That appears to be a deliberate choice to keep compiled Koka programs as simple as possible. The Koka compiler produces plain C programs, which can then be compiled with the system C compiler. Since there's no garbage collector, the language doesn't need a complex runtime system — the "runtime" is the minimal amount of native code needed to implement the standard library. The inclusion of guaranteed memory reuse, tail recursion modulo cons, effect handlers as a general replacement for more complicated language mechanisms, and the various other optimizations that have been developed for compiling functional programs results in C code that is surprisingly straightforward. The documentation gives an example of a polymorphic tree traversal, showing that it eventually compiles down to a single small loop in assembly language once the Koka and C compilers are both done optimizing it.

Despite that, Koka still has its sharp edges. Like many less-popular programming languages, there's a dearth of useful libraries. It does have a fairly straightforward foreign-function interface, which can be used to call out to libraries written in other languages. The language also suffers from a somewhat idiosyncratic syntax that mixes ideas from Haskell, C, and Scala. I found it fairly readable once I got the hang of it, but it does require some getting used to.

Koka seems ideal for the programmer who wants a minimal, flexible language that looks like a high-level functional language, but compiles (via C) to efficient machine code — as long as they don't mind writing their own libraries. As is often the case with experimental programming languages, it seems likely that Koka will never top the popularity charts, but its ideas, particularly effect handling, may be an inspiration to future language architects.

Other languages handling exceptions like Koka ...

Posted Aug 19, 2025 19:21 UTC (Tue) by Wol (subscriber, #4433) [Link] (6 responses)

> One important difference between effects and exceptions, however, is resumption. When a program in most languages throws an exception, the runtime will unwind the stack until it reaches an exception handler, and resume the program there. Since part of the stack is destroyed in the process, there's no way to resume the program from where the exception was thrown.
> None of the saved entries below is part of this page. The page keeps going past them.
-- ==== Sys2Proof/Machine/Flags.lean ====
section
/-! DEFINITION. The two status flags (R24, R63 of 10_state.md), what sets and clears them (R241, R242) and the
interrupt lines they drive (R243 of 60_exceptions.md). -/
namespace Sys2Proof.Machine

/-- P6.FV, vblank interrupt pending (R24). -/
def State.fv (s : State) : Bool := bit (s.P 6) 0
/-- P6.FP, raster interrupt pending (R24). -/
def State.fp (s : State) : Bool := bit (s.P 6) 1
/-- `P6.FV <- b`. -/
def State.setFv (s : State) (b : Bool) : State := s.setP 6 (putBit (s.P 6) 0 b)
/-- `P6.FP <- b`. -/
def State.setFp (s : State) (b : Bool) : State := s.setP 6 (putBit (s.P 6) 1 b)

/-- VblankEvent of R241: a masked event is lost. -/
def State.vblankEvent (s : State) : State := if iev s.regs then s.setFv true else s

/-- RasterEvent of R241. -/
def State.rasterEvent (s : State) : State := if iep s.regs then s.setFp true else s

/-- The clearing of R160: a 1 in bit 0 clears FV, a 1 in bit 1 clears FP, the other bits are ignored. -/
def State.statusClear (s : State) (v : Byte) : State :=
  let s1 := if bit v 0 then s.setFv false else s
  if bit v 1 then s1.setFp false else s1

/-- The line IRQ_V of R243. -/
def State.irqV (s : State) : Bool := s.fv && iev s.regs

/-- The line IRQ_R of R243. -/
def State.irqR (s : State) : Bool := s.fp && iep s.regs

end Sys2Proof.Machine
end

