-- ==== Sys2Proof/Machine/RegisterPort.lean ====
section
/-! DEFINITION. The register data and register select ports, ports 4 and 5: R120 to R124 of 40_register_port.md. -/
namespace Sys2Proof.Machine

/-- What a register write re-positions (R122): R0 or R1 restarts both pattern-name phases, R5 both palette
sub-counters. -/
def State.restart (s : State) (a : Fin 64) : State :=
  if a = 0 ∨ a = 1 then { s with phR := 0, phW := 0 }
  else if a = 5 then { s with subR := 0, subW := 0 }
  else s

/-- `P5.ADDR <- (a + 1) mod 64` if the flag of the access's direction is set (R122 to R124). -/
def State.addrAdvance (s : State) (flag : Bool) : State := if flag then s.setAddr (s.addr + 1) else s

/-- OUT P4, register data write (R122). -/
def execOutP4 (v : Byte) (s : State) : Host.Outcome State Fault Refusal :=
  let a := s.addr.toFin
  .next ((((s.quiet.setP 4 v).setR a v).restart a).addrAdvance s.awi)

/-- IN P4, register data read (R123). -/
def execInP4 (s : State) : Host.Outcome State Fault Refusal :=
  .next ((s.quiet.reply (s.R s.addr.toFin)).addrAdvance s.ari)

/-- OUT P5, register select write (R120). -/
def execOutP5 (v : Byte) (s : State) : Host.Outcome State Fault Refusal := .next (s.quiet.setP 5 v)

/-- IN P5, register select read (R121). -/
def execInP5 (s : State) : Host.Outcome State Fault Refusal := .next (s.quiet.reply (s.P 5))

end Sys2Proof.Machine
end

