-- ==== Sys2Proof/Safety.lean ====
section
/-! DEFINITION. What holds of every state a run can reach, and the words the statements use for what a transaction
leaves as it was. -/
namespace Sys2Proof.Machine

/-- Every table is in canonical form and lists only addresses that exist (R29 of 10_state.md, R80 of 20_memory.md): the
key 4 * i + 3 of the palette names no component. -/
def State.tablesOk (s : State) : Bool :=
  Memory.wf 4096 s.pnt && Memory.wf (min 256 s.config.satBytes) s.sat && Memory.wf 256 s.scrA && Memory.wf 256 s.scrB &&
    Memory.wf (4 * min 256 s.config.palN) s.cram && s.cram.all fun c => c.1 % 4 != 3

/-- P6 bits 7:2 are always 0 (R24 of 10_state.md) and P7 bit 0 reads 0 always (R163 of 42_status_control.md). -/
def State.latchesOk (s : State) : Bool := decide ((s.P 6).toNat < 4) && !bit (s.P 7) 0

/-- The invariant of the block. -/
abbrev State.Inv (s : State) : Prop := s.tablesOk = true ∧ s.latchesOk = true

/-- The beam is below the totals of the current geometry (R251 of 60_exceptions.md). -/
abbrev State.beamInside (s : State) : Prop :=
  s.hpos.toNat < Dec.htotal s.config s.regs ∧ s.vpos.toNat < Dec.vtotal s.regs

/-- The dot of the frame the beam is at, counted line by line. -/
def State.beamIndex (s : State) : Nat := s.vpos.toNat * Dec.htotal s.config s.regs + s.hpos.toNat

/-- A sequence of transactions run one after another; it stops at the first that gives no next state. -/
def execAll : List Instr → State → Host.Outcome State Fault Refusal
  | [], s => .next s
  | i :: is, s =>
    match exec i s with
    | .next t => execAll is t
    | .fault f => .fault f
    | .refused r => .refused r

/-- n TICKs (`TICK n` of R109, 30_encoding.md). -/
def ticks (n : Nat) : List Instr := List.replicate n .tick

/-- `SETPN pl, row, col` of R109 as transactions: the cursor registers R0 and R1 are written, which restarts both
phases. -/
def setPn (pl : BitVec 1) (row col : BitVec 6) : List Instr :=
  [.outP5 0, .outP4 (0#1 ++ pl ++ row : BitVec (1 + 1 + 6)), .outP5 1, .outP4 (0#2 ++ col : BitVec (2 + 6))]

/-- Where the scroll port stands among the 512 bytes of both planes. -/
def scrollIndex (r : Regs) : Nat := 256 * (scb r).toNat + (scp r).toNat

/-- Register i is one the reset operation zeroes: 0 to 38 and 47 to 49 (R260 of 70_reset_and_hazards.md). -/
abbrev Cleared (i : Fin 64) : Prop := i.val ≤ 38 ∨ 47 ≤ i.val ∧ i.val ≤ 49

/-- Every register but those listed is as it was. -/
def SameRegs (except : List (Fin 64)) (s t : State) : Prop := ∀ i, i ∉ except → t.R i = s.R i

/-- Every port latch but those listed is as it was. -/
def SamePorts (except : List (Fin 8)) (s t : State) : Prop := ∀ j, j ∉ except → t.P j = s.P j

/-- Every table byte but those listed reads as it did. -/
def SameTables (except : List Loc) (s t : State) : Prop := ∀ l, l ∉ except → t.memRead l = s.memRead l

/-- Both pattern-name phases are as they were. -/
def SamePhases (s t : State) : Prop := t.phR = s.phR ∧ t.phW = s.phW

/-- Both palette sub-counters are as they were. -/
def SameSubs (s t : State) : Prop := t.subR = s.subR ∧ t.subW = s.subW

/-- The beam is where it was. -/
def SameBeam (s t : State) : Prop := t.hpos = s.hpos ∧ t.vpos = s.vpos

/-- No draw was made and the host's pending words are as they were. -/
def SameInput (s t : State) : Prop := t.draws = s.draws ∧ t.input = s.input

/-- The transaction returned no byte and emitted no event. -/
def Silent (t : State) : Prop := t.outByte = none ∧ t.outEvents = []

/-- The transaction returned the byte r and emitted no event. -/
def Replies (r : Byte) (t : State) : Prop := t.outByte = some r ∧ t.outEvents = []

end Sys2Proof.Machine
end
And yet, one of the very first languages I programmed in in the early 80s (PL/1) threw exceptions the same way as Koka. An exception handler routine was registered, and it was invoked by calling it, so by default it returned to the invocation site. I don't remember how you could return elsewhere, but I think you could "return to" a label somewhere else in the invocation unit, or you could register jump sites in the stack (like C's longjmp) and return to them.

Cheers,
Wol

Other languages handling exceptions like Koka ...
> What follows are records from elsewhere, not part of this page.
-- ==== Sys2Proof/Laws/Memory.lean ====
section
/-! SUPPORT. The laws of a table as data: a read after a write, and that a write keeps the canonical form. -/
namespace Sys2Proof.Machine

theorem Memory.read_filter_ne (m : Memory) (a b : Nat) :
    Memory.read (m.filter fun c => c.1 != a) b = if a = b then 0 else Memory.read m b := by
  induction m with
  | nil => simp [Memory.read]
  | cons c m ih =>
    obtain ⟨k, v⟩ := c
    rw [List.filter_cons]
    by_cases hk : k = a
    · subst hk
      by_cases hb : k = b
      · simp [hb] at ih ⊢; exact ih
      · simp [hb, Memory.read] at ih ⊢; exact ih
    · by_cases hb : k = b
      · subst hb; simp [hk, Memory.read, Ne.symm hk]
      · simp [hk, hb, Memory.read, ih]

theorem Memory.read_insert_filter (m : Memory) (a b : Nat) (v : Byte) :
    Memory.read (Memory.insert (a, v) (m.filter fun c => c.1 != a)) b = if a = b then v else Memory.read m b := by
  induction m with
  | nil => simp [Memory.read, Memory.insert]
  | cons c m ih =>
    obtain ⟨k, w⟩ := c
    rw [List.filter_cons]
    by_cases hk : k = a
    · subst hk
      simp only [bne_self_eq_false, Bool.false_eq_true, if_false, ih, Memory.read]
      by_cases hb : k = b <;> simp [hb]
    · simp only [bne_iff_ne, ne_eq, hk, not_false_eq_true, if_true, Memory.insert]
      by_cases hlt : a < k
      · simp only [hlt, if_true, Memory.read, Memory.read_filter_ne]
        by_cases hb : a = b <;> simp [hb]
      · simp only [hlt, if_false, Memory.read, ih]
        by_cases hb : k = b
        · subst hb; simp [Ne.symm hk]
        · simp [hb]

/-- A read after a write: the byte written at its own address, what was there before everywhere else. -/
@[simp] theorem Memory.read_write (m : Memory) (a b : Nat) (v : Byte) :
    Memory.read (Memory.write m a v) b = if a = b then v else Memory.read m b := by
  by_cases hv : v = 0
  · simp [Memory.write, hv, Memory.read_filter_ne]
  · simp only [Memory.write, if_neg hv, Memory.read_insert_filter]

theorem Memory.mem_insert (c d : Host.Cell) (m : Memory) : d ∈ Memory.insert c m ↔ d = c ∨ d ∈ m := by
  induction m with
  | nil => simp [Memory.insert]
  | cons e m ih =>
    by_cases h : c.1 < e.1
    · simp [Memory.insert, h]
    · simp only [Memory.insert, h, if_false, List.mem_cons, ih]
      tauto

theorem Memory.pairwise_insert (c : Host.Cell) (m : Memory) (hne : ∀ d ∈ m, d.1 ≠ c.1)
    (h : m.Pairwise fun c d => c.1 < d.1) : (Memory.insert c m).Pairwise fun c d => c.1 < d.1 := by
  induction m with
  | nil => simp [Memory.insert]
  | cons e m ih =>
    have he := hne e (by simp)
    rw [List.pairwise_cons] at h
    by_cases hlt : c.1 < e.1
    · simp only [Memory.insert, if_pos hlt, List.pairwise_cons, List.mem_cons, forall_eq_or_imp]
      exact ⟨⟨hlt, fun d hd => lt_trans hlt (h.1 d hd)⟩, h⟩
    · simp only [Memory.insert, hlt, if_false, List.pairwise_cons, Memory.mem_insert, forall_eq_or_imp]
      exact ⟨⟨by omega, h.1⟩, ih (fun d hd => hne d (by simp [hd])) h.2⟩

theorem Memory.wf_iff (n : Nat) (m : Memory) :
    Memory.wf n m = true ↔ (m.Pairwise fun c d => c.1 < d.1) ∧ ∀ c ∈ m, c.1 < n ∧ c.2 ≠ 0 := by
  simp [Memory.wf, Memory.rising]

/-- A store to an address that exists keeps the canonical form. -/
theorem Memory.wf_write (n : Nat) (m : Memory) (a : Nat) (v : Byte) (ha : a < n) (h : Memory.wf n m = true) :
    Memory.wf n (Memory.write m a v) = true := by
  rw [Memory.wf_iff] at h ⊢
  have hf : (m.filter fun c => c.1 != a).Pairwise fun c d => c.1 < d.1 := h.1.filter _
  have hm : ∀ c ∈ m.filter fun c => c.1 != a, c.1 < n ∧ c.2 ≠ 0 := fun c hc => h.2 c (List.mem_of_mem_filter hc)
  by_cases hv : v = 0
  · simp only [Memory.write, hv, if_true]
    exact ⟨hf, hm⟩
  · simp only [Memory.write, hv, if_false]
    refine ⟨Memory.pairwise_insert _ _ (by simp) hf, fun c hc => ?_⟩
    rcases (Memory.mem_insert _ _ _).mp hc with rfl | hc
    · exact ⟨ha, hv⟩
    · exact hm c hc

/-- A store lists no address but its own and those listed before. -/
theorem Memory.key_write (m : Memory) (a : Nat) (v : Byte) (c : Host.Cell) (h : c ∈ Memory.write m a v) :
    c.1 = a ∨ c ∈ m := by
  by_cases hv : v = 0
  · simp only [Memory.write, hv, if_true] at h
    exact .inr (List.mem_of_mem_filter h)
  · simp only [Memory.write, hv, if_false] at h
    rcases (Memory.mem_insert _ _ _).mp h with rfl | h
    · exact .inl rfl
    · exact .inr (List.mem_of_mem_filter h)

end Sys2Proof.Machine
end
Posted Aug 19, 2025 19:53 UTC (Tue) by daroc (editor, #160859) [Link] (5 responses)

Ah! I know very little about PL/1, so it's interesting to hear that.

I believe there are a handful of other languages, mostly Lisp derivatives, that also work like this. So it's not a completely new feature, even if it's not one found in the most common modern languages.

Other languages handling exceptions like Koka ...

Posted Aug 19, 2025 20:50 UTC (Tue) by Wol (subscriber, #4433) [Link] (4 responses)

It was meant to be the programming language to end all languages - the best of Fortran and Cobol, and used parantheses like Lisp was going out of fashion. Programming Language 1 (as in first place, not the first language).

People joked that a single mis-placed parenthesis would still give you a syntactically correct program - just with completely different semantics to what you wanted.

Don't forget also, that like so many languages of that era, there was an accepted core which defined the language, but a whole bunch of supplier extensions and variations. So much so that the system I used had three different PL compilers!

Pr1mos was a Multics derivative originally written in Fortran. Then Pr1me started rewriting it in PL/1, PL/P, and SPL. (The latter two being PL/Pr1me and System/PL. Both cut down / extended to provide special functionality for writing the OS and utilities.) I can't remember which out of PL/P and SPL I used - probably the latter - but I wrote a bunch of routines to read HP LaserJet font files and spit out metric files, and also to dump the font files into the print queue so when a user sent something to print, this would pre-load the required fonts. Bearing in mind my original LaserJet didn't have a number, because it was the original one ... £3000 for a basic 8ppm black and white printer!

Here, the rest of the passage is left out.